▶ Instructions to follow: Scan the entries below. Report each line where the string "omega" occurs.

▶ Stored data entries:
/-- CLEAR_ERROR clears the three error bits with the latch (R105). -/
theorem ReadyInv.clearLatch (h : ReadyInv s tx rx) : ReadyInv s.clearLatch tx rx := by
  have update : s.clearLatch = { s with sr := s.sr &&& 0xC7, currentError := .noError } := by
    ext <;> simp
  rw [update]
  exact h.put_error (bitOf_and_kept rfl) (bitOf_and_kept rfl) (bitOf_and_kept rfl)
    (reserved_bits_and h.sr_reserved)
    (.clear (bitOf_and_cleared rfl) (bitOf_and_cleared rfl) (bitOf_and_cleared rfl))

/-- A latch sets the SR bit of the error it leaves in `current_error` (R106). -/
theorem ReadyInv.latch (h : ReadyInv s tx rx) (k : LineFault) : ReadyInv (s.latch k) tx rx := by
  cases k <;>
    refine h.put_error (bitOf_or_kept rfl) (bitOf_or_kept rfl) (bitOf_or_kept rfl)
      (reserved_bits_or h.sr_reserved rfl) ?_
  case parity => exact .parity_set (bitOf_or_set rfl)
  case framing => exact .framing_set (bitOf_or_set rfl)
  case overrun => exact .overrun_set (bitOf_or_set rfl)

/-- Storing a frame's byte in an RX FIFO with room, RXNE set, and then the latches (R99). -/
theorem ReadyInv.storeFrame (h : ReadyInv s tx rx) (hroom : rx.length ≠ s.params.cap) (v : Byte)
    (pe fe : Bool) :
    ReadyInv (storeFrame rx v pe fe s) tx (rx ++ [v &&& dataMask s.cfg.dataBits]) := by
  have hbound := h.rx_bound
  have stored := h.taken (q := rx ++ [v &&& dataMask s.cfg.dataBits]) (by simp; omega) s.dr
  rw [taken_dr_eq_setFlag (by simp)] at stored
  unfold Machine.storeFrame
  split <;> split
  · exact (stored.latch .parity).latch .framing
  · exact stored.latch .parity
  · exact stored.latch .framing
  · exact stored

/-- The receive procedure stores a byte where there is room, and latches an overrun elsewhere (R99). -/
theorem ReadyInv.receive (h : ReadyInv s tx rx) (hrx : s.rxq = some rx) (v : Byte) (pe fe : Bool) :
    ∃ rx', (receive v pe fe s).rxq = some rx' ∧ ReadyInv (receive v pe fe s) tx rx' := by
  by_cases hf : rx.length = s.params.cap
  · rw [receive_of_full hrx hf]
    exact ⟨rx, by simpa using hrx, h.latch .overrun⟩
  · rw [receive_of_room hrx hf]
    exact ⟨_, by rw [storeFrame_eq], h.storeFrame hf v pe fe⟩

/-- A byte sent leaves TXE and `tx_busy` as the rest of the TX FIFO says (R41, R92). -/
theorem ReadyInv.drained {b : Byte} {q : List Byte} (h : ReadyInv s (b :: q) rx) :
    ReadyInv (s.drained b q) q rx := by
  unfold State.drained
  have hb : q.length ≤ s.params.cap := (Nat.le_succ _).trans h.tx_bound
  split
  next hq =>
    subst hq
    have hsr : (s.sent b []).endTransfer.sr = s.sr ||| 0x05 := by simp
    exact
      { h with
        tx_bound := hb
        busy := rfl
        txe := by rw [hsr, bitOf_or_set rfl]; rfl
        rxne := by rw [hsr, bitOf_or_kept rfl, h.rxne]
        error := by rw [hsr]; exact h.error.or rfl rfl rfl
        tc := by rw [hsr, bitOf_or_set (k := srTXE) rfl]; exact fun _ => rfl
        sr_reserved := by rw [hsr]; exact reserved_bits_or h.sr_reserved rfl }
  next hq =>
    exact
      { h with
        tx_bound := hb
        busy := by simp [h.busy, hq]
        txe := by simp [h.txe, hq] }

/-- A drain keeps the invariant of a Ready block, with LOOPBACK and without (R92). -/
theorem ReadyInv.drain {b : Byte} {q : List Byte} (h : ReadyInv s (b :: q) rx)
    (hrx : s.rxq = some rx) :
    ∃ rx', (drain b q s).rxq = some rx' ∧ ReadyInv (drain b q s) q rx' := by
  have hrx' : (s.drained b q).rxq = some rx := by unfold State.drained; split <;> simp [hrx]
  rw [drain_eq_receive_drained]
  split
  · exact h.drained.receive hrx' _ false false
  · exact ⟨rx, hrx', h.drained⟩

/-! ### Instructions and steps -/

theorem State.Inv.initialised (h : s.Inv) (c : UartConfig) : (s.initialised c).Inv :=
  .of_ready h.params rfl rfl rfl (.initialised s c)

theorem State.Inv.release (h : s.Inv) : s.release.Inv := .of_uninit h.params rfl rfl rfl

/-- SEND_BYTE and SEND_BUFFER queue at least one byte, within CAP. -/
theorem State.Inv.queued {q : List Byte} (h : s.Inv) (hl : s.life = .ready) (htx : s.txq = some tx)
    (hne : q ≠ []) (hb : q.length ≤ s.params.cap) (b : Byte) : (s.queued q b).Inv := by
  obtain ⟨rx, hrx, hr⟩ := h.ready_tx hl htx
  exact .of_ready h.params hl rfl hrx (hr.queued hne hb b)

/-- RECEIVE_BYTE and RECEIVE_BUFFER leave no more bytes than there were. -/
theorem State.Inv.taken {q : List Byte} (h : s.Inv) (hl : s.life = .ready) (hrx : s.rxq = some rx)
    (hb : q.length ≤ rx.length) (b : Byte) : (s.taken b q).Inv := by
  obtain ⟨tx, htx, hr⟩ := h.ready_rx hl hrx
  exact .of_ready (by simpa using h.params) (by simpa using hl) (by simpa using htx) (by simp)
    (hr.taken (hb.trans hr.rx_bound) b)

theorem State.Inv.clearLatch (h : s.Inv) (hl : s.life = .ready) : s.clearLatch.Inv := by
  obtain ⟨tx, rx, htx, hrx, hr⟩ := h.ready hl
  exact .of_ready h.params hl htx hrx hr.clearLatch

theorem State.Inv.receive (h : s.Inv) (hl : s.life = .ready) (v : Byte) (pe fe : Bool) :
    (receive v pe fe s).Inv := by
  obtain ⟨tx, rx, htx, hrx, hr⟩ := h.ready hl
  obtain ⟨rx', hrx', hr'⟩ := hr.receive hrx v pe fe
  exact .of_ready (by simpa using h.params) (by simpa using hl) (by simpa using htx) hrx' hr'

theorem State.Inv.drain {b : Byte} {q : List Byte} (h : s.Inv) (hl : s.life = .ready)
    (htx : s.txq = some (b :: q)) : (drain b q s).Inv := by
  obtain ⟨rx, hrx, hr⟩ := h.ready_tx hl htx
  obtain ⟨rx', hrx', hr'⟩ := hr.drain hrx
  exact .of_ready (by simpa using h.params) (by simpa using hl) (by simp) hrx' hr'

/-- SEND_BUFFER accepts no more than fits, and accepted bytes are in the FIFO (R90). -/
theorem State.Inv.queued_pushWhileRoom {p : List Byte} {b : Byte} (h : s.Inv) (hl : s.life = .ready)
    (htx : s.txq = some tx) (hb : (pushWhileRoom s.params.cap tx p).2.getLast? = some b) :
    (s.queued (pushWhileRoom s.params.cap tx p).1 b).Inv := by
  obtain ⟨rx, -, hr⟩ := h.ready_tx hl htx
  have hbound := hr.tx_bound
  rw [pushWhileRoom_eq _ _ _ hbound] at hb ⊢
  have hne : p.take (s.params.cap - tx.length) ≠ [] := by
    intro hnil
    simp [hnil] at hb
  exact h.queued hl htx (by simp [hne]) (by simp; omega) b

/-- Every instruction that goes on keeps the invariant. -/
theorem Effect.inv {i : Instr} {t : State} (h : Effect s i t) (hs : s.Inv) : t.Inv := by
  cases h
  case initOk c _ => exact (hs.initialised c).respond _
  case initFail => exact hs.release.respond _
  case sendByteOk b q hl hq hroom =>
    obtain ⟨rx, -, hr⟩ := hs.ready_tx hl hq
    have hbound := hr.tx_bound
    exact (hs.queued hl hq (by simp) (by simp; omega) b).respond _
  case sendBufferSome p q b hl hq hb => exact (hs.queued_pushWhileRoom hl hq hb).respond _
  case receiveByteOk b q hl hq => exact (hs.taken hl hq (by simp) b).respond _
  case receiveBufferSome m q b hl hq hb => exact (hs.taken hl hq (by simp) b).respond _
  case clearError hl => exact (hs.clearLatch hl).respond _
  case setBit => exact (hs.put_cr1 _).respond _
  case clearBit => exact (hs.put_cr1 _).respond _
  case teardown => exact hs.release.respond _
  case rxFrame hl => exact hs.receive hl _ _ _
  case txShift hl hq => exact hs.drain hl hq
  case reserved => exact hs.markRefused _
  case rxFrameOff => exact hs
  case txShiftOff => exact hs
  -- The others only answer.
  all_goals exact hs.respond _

▶ Output below:
  have stored := h.taken (q := rx ++ [v &&& dataMask s.cfg.dataBits]) (by simp; omega) s.dr
  exact h.queued hl htx (by simp [hne]) (by simp; omega) b
    exact (hs.queued hl hq (by simp) (by simp; omega) b).respond _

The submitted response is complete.